* _Problem requirements_
In the listing below, find each line with the string "what" and return it.

* _Exercise materials_
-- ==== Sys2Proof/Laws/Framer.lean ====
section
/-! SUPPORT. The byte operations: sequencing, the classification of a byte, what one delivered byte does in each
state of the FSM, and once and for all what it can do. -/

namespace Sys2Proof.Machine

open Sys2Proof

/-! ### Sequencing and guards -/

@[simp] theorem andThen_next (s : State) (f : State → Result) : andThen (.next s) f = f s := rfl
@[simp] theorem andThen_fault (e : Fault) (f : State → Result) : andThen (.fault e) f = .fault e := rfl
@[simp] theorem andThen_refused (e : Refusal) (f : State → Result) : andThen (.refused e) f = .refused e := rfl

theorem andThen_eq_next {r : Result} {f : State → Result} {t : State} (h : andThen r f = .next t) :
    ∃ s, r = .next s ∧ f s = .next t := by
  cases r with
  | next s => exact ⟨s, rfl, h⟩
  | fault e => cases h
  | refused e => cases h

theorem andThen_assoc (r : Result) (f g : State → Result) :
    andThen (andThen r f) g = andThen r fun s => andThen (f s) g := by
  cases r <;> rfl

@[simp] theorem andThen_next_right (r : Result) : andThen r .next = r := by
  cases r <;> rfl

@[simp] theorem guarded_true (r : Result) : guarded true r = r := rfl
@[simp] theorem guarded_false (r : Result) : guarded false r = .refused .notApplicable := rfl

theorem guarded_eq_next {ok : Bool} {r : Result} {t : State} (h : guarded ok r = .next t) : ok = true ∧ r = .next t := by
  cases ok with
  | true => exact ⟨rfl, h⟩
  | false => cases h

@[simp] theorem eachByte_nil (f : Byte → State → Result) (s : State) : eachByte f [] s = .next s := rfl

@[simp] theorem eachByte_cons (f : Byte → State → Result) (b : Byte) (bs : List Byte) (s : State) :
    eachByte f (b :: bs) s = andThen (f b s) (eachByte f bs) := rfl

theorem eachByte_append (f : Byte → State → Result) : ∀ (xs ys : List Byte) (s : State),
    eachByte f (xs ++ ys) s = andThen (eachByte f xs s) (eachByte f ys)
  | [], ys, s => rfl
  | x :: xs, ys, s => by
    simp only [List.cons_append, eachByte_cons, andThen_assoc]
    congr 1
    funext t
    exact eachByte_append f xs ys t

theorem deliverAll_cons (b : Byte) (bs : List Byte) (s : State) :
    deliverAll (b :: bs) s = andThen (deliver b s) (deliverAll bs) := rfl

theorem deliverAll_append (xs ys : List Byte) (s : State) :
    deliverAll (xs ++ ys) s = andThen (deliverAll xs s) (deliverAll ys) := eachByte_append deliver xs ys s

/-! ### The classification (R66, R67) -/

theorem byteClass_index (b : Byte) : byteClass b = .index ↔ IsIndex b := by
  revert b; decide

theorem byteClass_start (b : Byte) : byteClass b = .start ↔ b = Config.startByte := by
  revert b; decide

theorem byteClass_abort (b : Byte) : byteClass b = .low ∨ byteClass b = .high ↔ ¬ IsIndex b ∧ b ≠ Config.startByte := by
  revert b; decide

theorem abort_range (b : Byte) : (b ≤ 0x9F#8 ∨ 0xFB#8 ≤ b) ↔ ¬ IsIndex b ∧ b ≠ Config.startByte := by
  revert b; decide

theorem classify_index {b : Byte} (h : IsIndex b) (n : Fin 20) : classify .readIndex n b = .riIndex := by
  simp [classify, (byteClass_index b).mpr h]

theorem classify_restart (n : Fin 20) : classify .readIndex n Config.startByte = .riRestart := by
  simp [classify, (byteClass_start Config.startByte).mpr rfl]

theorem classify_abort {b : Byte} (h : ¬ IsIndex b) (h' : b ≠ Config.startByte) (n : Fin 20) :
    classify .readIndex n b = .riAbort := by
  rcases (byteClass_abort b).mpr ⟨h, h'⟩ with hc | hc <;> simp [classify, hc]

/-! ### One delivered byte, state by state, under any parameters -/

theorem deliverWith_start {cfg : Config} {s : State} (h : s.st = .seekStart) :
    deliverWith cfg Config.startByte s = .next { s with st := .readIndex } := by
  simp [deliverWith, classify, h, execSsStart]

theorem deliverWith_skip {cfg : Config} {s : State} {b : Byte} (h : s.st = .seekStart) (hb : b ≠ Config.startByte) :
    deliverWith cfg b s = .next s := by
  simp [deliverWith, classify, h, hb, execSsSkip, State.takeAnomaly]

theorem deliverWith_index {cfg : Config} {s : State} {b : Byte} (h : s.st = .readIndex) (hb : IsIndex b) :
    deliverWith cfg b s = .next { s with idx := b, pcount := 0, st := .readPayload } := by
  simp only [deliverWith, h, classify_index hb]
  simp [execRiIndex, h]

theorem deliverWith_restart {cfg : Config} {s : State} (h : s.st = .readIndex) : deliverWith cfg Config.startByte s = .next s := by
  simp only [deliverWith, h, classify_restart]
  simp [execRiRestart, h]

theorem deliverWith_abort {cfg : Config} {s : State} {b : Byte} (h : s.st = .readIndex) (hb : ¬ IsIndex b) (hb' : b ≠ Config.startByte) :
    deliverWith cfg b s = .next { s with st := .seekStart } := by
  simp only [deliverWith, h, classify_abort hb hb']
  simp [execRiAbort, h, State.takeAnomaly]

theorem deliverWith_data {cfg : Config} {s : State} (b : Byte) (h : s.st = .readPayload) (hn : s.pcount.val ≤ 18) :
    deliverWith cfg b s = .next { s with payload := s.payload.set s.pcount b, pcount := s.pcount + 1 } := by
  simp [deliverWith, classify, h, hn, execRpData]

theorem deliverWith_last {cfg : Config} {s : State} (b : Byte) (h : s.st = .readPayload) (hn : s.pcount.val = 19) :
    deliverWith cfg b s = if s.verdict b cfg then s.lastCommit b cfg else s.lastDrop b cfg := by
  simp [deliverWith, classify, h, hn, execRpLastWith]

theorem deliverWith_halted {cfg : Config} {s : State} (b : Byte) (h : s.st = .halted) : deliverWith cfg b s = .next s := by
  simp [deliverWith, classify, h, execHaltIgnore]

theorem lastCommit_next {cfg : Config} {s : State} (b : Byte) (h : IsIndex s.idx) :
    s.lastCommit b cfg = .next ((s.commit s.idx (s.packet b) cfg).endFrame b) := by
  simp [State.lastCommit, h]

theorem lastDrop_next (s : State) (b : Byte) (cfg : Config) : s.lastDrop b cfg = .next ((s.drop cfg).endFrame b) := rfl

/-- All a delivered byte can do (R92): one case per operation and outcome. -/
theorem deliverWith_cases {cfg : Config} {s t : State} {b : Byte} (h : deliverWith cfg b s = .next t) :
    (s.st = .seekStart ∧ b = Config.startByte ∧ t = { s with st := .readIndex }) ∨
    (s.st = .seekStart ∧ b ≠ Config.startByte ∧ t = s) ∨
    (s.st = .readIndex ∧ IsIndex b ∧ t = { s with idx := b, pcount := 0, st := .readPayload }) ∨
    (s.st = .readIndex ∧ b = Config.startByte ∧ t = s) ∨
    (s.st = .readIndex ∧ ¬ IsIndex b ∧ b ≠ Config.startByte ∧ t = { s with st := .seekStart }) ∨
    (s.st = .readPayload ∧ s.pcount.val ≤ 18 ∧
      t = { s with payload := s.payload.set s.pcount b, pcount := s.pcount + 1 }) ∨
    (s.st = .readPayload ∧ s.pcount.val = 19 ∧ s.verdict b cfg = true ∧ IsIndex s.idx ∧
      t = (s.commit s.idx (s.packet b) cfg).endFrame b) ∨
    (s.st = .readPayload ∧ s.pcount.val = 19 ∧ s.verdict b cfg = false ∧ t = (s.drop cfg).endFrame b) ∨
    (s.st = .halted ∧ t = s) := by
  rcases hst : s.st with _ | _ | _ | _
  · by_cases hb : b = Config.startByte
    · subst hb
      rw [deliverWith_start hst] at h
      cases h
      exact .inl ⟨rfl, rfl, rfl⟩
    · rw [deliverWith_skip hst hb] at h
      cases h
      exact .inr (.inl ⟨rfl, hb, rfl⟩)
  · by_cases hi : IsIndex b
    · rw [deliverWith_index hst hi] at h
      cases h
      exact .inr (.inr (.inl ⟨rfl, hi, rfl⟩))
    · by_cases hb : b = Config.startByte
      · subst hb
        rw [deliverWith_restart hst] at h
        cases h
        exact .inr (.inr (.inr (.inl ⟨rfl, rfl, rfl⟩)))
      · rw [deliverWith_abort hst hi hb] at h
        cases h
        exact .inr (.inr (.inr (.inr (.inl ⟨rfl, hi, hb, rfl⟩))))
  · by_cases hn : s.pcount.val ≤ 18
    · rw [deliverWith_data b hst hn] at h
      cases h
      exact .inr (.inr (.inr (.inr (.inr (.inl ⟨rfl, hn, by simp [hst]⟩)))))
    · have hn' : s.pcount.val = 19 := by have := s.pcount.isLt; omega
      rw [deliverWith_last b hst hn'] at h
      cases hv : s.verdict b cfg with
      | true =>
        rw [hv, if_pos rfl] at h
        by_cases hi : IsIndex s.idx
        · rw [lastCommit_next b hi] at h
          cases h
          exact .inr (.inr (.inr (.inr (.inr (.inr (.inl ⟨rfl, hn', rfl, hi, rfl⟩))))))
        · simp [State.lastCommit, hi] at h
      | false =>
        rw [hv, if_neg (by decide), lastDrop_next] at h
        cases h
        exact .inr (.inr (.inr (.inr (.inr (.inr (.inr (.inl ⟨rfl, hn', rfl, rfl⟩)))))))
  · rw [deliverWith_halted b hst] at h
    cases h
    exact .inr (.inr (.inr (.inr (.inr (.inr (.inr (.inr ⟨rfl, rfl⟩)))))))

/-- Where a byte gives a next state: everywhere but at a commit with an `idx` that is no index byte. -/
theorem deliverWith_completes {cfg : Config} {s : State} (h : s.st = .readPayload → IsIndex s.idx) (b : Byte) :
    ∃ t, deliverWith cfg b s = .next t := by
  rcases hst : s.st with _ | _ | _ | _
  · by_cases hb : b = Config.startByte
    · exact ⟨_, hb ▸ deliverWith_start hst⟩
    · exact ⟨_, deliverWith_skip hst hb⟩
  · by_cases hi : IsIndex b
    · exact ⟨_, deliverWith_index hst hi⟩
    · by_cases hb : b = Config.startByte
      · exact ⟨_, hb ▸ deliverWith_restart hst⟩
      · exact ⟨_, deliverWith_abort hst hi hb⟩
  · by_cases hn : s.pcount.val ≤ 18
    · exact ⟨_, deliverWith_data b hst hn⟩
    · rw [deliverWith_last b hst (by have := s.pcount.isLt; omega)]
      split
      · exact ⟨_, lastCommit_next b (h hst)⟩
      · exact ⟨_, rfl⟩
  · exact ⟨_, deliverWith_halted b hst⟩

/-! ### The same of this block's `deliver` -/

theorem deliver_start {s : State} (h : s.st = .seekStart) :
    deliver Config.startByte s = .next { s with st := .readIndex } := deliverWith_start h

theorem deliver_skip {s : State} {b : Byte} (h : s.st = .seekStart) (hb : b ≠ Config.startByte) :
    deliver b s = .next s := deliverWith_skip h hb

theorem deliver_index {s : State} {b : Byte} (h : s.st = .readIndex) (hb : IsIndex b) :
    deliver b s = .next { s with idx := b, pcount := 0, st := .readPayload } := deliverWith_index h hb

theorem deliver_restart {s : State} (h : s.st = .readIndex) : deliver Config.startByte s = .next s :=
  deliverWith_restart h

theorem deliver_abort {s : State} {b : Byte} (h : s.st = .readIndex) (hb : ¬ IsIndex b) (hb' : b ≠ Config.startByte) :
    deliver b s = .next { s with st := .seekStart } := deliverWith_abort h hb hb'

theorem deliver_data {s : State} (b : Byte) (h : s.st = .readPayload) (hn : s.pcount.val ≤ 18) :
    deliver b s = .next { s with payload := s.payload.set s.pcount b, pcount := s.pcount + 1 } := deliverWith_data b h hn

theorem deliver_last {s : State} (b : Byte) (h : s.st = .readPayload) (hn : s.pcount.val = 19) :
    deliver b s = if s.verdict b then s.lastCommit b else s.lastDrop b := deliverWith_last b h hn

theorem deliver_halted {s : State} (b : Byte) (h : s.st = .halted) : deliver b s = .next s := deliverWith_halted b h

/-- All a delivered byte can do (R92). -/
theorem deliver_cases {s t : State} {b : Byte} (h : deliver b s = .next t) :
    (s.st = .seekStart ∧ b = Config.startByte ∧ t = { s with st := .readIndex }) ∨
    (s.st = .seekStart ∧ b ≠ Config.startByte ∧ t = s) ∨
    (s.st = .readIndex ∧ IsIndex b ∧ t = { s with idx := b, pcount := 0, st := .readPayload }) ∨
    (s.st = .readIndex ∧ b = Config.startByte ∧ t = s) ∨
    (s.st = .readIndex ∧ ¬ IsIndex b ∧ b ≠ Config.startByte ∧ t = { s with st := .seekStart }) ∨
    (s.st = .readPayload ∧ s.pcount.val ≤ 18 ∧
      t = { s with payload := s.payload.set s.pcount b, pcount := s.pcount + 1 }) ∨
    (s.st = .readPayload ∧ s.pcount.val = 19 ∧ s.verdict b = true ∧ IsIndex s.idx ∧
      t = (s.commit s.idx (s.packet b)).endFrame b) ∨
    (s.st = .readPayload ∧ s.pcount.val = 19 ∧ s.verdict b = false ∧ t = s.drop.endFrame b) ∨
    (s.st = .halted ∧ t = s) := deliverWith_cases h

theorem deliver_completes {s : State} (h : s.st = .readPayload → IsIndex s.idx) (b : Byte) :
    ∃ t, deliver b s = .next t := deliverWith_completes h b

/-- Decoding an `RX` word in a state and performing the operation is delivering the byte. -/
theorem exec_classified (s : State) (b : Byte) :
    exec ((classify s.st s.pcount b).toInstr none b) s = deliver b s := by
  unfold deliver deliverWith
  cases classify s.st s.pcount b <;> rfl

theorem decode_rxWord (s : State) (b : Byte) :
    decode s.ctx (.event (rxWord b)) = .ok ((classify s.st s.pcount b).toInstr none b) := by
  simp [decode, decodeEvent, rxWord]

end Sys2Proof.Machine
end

* _Expected answer_
/-! SUPPORT. The byte operations: sequencing, the classification of a byte, what one delivered byte does in each
state of the FSM, and once and for all what it can do. -/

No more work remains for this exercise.